Manufacturers can distribute masks, diagnostics and other equipment key to the fight against COVID-19 in Iran, Syria and Venezuela, thanks to the Biden administration’s decision to temporarily lift some sanctions against the countries.

The exemptions expand current humanitarian exceptions to the sanctions and will expire in June 2022. The US Treasury Department says the move was made in response to a national security memo from President Joe Biden that directed federal agencies to review whether existing US sanctions were harming international efforts against COVID-19.

Equipment specifically protected by the new exemptions include face masks, ventilators and oxygen tanks, vaccines and tools needed for the production of vaccines, COVID-19 tests, air filtration systems, and COVID-19-related field hospitals, Treasury said. The department also released some guidelines and FAQs more specifically explaining what is and isn’t allowed.

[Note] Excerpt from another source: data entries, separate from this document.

/-! ### `CM.CREATE` -/

theorem chipCreatable_iff {s : State} : chipCreatable s = true ↔ s.sl.chip = none ∧ s.sl.state = .stopped := by
  rw [chipCreatable, Bool.and_eq_true, Option.isNone_iff_eq_none, decide_eq_true_iff]

section

variable {k : BitVec 3} {s : State} {f : Family}

/-- R121: no family has the id, or the one that has it lies outside the table or has no Synthesis Loop. -/
theorem exec_cmCreate_badIndex (hm : owned (.cmCreate k) s)
    (h : ∀ f, familyId f = k.toNat → nDev s.cfg ≤ k.toNat ∨ hasSL s.cfg f = false) :
    exec (.cmCreate k) s = .refused .badIndex := by
  show execCmCreate k s = _
  unfold execCmCreate
  split
  · exact perform_refuse hm
  · rename_i f hf
    have hbad : (decide (nDev s.cfg ≤ k.toNat) || !hasSL s.cfg f) = true := by
      simpa using h f (familyId_of_familyOfId hf)
    rw [if_pos hbad]
    exact perform_refuse hm

/-- The body of `CM.CREATE` past the test of its index. -/
theorem exec_cmCreate_goodIndex (hid : familyId f = k.toNat) (hlt : k.toNat < nDev s.cfg)
    (hsl : hasSL s.cfg f = true) :
    exec (.cmCreate k) s = perform (.cmCreate k) s
      (if !chipCreatable s then .refused .precondition
        else answerOk (chipCreate f s).1 (chipCreate f s).2) := by
  have hf : familyOfId k.toNat = some f := hid ▸ familyOfId_familyId f
  have hgood : ¬ (decide (nDev s.cfg ≤ k.toNat) || !hasSL s.cfg f) = true := by simp [hlt, hsl]
  show execCmCreate k s = _
  unfold execCmCreate
  simp only [hf]
  rw [if_neg hgood]

end

/-- Settles O17: a bad index, a failed precondition, and the two results of the draw. -/
theorem cmCreateConstructsOrFails : Obligations.CmCreateConstructsOrFails := by
  intro k s hm
  refine ⟨exec_cmCreate_badIndex hm, fun f hid hlt hsl => ?_⟩
  rw [exec_cmCreate_goodIndex hid hlt hsl]
  refine ⟨fun hpre => ?_, fun hchip hstop => ?_⟩
  · have hno : chipCreatable s = false := Bool.eq_false_iff.2 (mt chipCreatable_iff.1 hpre)
    rw [hno]
    exact perform_refuse hm
  · rw [chipCreatable_iff.2 ⟨hchip, hstop⟩]
    refine ⟨fun hdraw => ?_, fun hdraw => ?_⟩
    · rw [chipCreate_ok hdraw, drawBool_state]
      exact perform_done hm
    · rw [chipCreate_failed hdraw, drawBool_state]
      exact perform_done hm

/-! ### The operations with and without a chip model -/

/-- The samples of one `CM.SAMPLE`, left first: `NCH` of them (R183). -/
def chipSamples (c : Config) (x : Chip) : List Sample :=
  if (familyConfig c x.fam).nch = .stereo then [(chipOut c x).1, (chipOut c x).2] else [(chipOut c x).1]

section

variable {s : State} {x : Chip} {a : BitVec 16} {d : Byte}

theorem chipWrite_none (h : s.sl.chip = none) : chipWrite a d s = .refused .precondition := by
  rw [chipWrite, h]

theorem chipWrite_some (h : s.sl.chip = some x) :
    chipWrite a d s = .done (s.setSl { s.sl with chip := some (chipAfterWrite s.cfg a d x) }) := by
  rw [chipWrite, h]

theorem chipDestroy_none (h : s.sl.chip = none) : chipDestroy s = .refused .precondition := by
  rw [chipDestroy, h]

theorem chipDestroy_some (h : s.sl.chip = some x) : chipDestroy s = .done (s.setSl { s.sl with chip := none }) := by
  rw [chipDestroy, h]

theorem chipSample_none (h : s.sl.chip = none) : chipSample s = .refused .precondition := by
  rw [chipSample, h]

theorem chipSample_some (h : s.sl.chip = some x) :
    chipSample s = .done (chipSamples s.cfg x, s.setSl { s.sl with chip := some (chipAfterSample s.cfg x) }) := by
  unfold chipSample chipSamples
  cases hn : (familyConfig s.cfg x.fam).nch with
  | mono => simp [h, hn]
  | stereo => simp [h, hn]

end

/-- A step word that waited leaves the chip model. -/
theorem Waited.chip_eq {s t : State} (h : Waited s t) : t.sl.chip = s.sl.chip := by
  obtain ⟨_, rfl⟩ | rfl := h <;> rfl

/-! ### A write of the chip model -/

section

variable {c : Config} {a : BitVec 16} {d : Byte} {x : Chip}

/-- R185, R190: the low address bit selects the first sub-unit, and a chip of one unit has no other. -/
theorem chipAfterWrite_first (h : dualChip c x.fam = false ∨ a.getLsbD 0 = false) :
    chipAfterWrite c a d x =
      { x with units := { x.units with unit0 := chipUnitAfter c x.fam x.units x.units.unit0 a d } } :=
  if_neg (Bool.eq_false_iff.1 (Bool.and_eq_false_iff.2 h))

theorem chipAfterWrite_second (hd : dualChip c x.fam = true) (ha : a.getLsbD 0 = true) :
    chipAfterWrite c a d x =
      { x with units := { x.units with unit1 := chipUnitAfter c x.fam x.units x.units.unit1 a d } } :=
  if_pos (Bool.and_eq_true_iff.2 ⟨hd, ha⟩)

/-- R182: a write advances neither clock, whichever sub-unit it changes. -/
theorem chipAfterWrite_samples (c : Config) (a : BitVec 16) (d : Byte) (x : Chip) :
    (chipAfterWrite c a d x).units.unit0.samples = x.units.unit0.samples ∧
      (chipAfterWrite c a d x).units.unit1.samples = x.units.unit1.samples := by
  unfold chipAfterWrite
  split
  · exact ⟨rfl, chipUnitAfter_samples ..⟩
  · exact ⟨chipUnitAfter_samples .., rfl⟩

end

theorem dualChip_gameBlaster {c : Config} (h : (familyConfig c .gameBlaster).chip = .external) :
    dualChip c .gameBlaster = true := by
  rw [dualChip, h]
  rfl

/-- Settles O18: each operation on its chip model, and the refusal without one. -/
theorem cmWriteAndDestroyTouchChipOnly : Obligations.CmWriteAndDestroyTouchChipOnly := by
  intro a d s
  refine ⟨fun x hx => ⟨fun hm => ?_, chipAfterWrite_samples s.cfg a d x, fun hm => ?_⟩, fun hnone =>
    ⟨fun hm => ?_, fun hm => ?_⟩⟩
  · exact perform_bind_done hm (chipWrite_some hx) rfl
  · exact perform_bind_done hm (chipDestroy_some hx) rfl
  · exact perform_bind_refused hm (chipWrite_none hnone)
  · exact perform_bind_refused hm (chipDestroy_none hnone)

“These new authorizations will further support the critical work of governments, international organizations, non-governmental organizations and private sector actors in providing COVID-19-related assistance to the people in certain sanctioned jurisdictions.” – US Treasury

“These new authorizations will further support the critical work of governments, international organizations, non-governmental organizations and private sector actors in providing COVID-19-related assistance to the people in certain sanctioned jurisdictions,” Treasury said.

Normally, organizations that want to export medical equipment to countries that are under sanction by the US need to apply to Treasury for a special exemption. When the national public health emergency began in March of last year, the department agreed to prioritize and expedite requests to send devices to Iran but kept the sanctions mostly in place. The new general licenses allow for a limited range of medical equipment to be shipped to the countries without specific permission.

Humanitarian and civil rights organizations had been asking for broader sanctions relief in light of COVID-19 for some time. On 26 March, 55 groups including Amnesty International, Veterans for Peace, CODEPINK and several religious denominations sent a letter to Biden asking for a global general license allowing export of all equipment needed to fight the pandemic.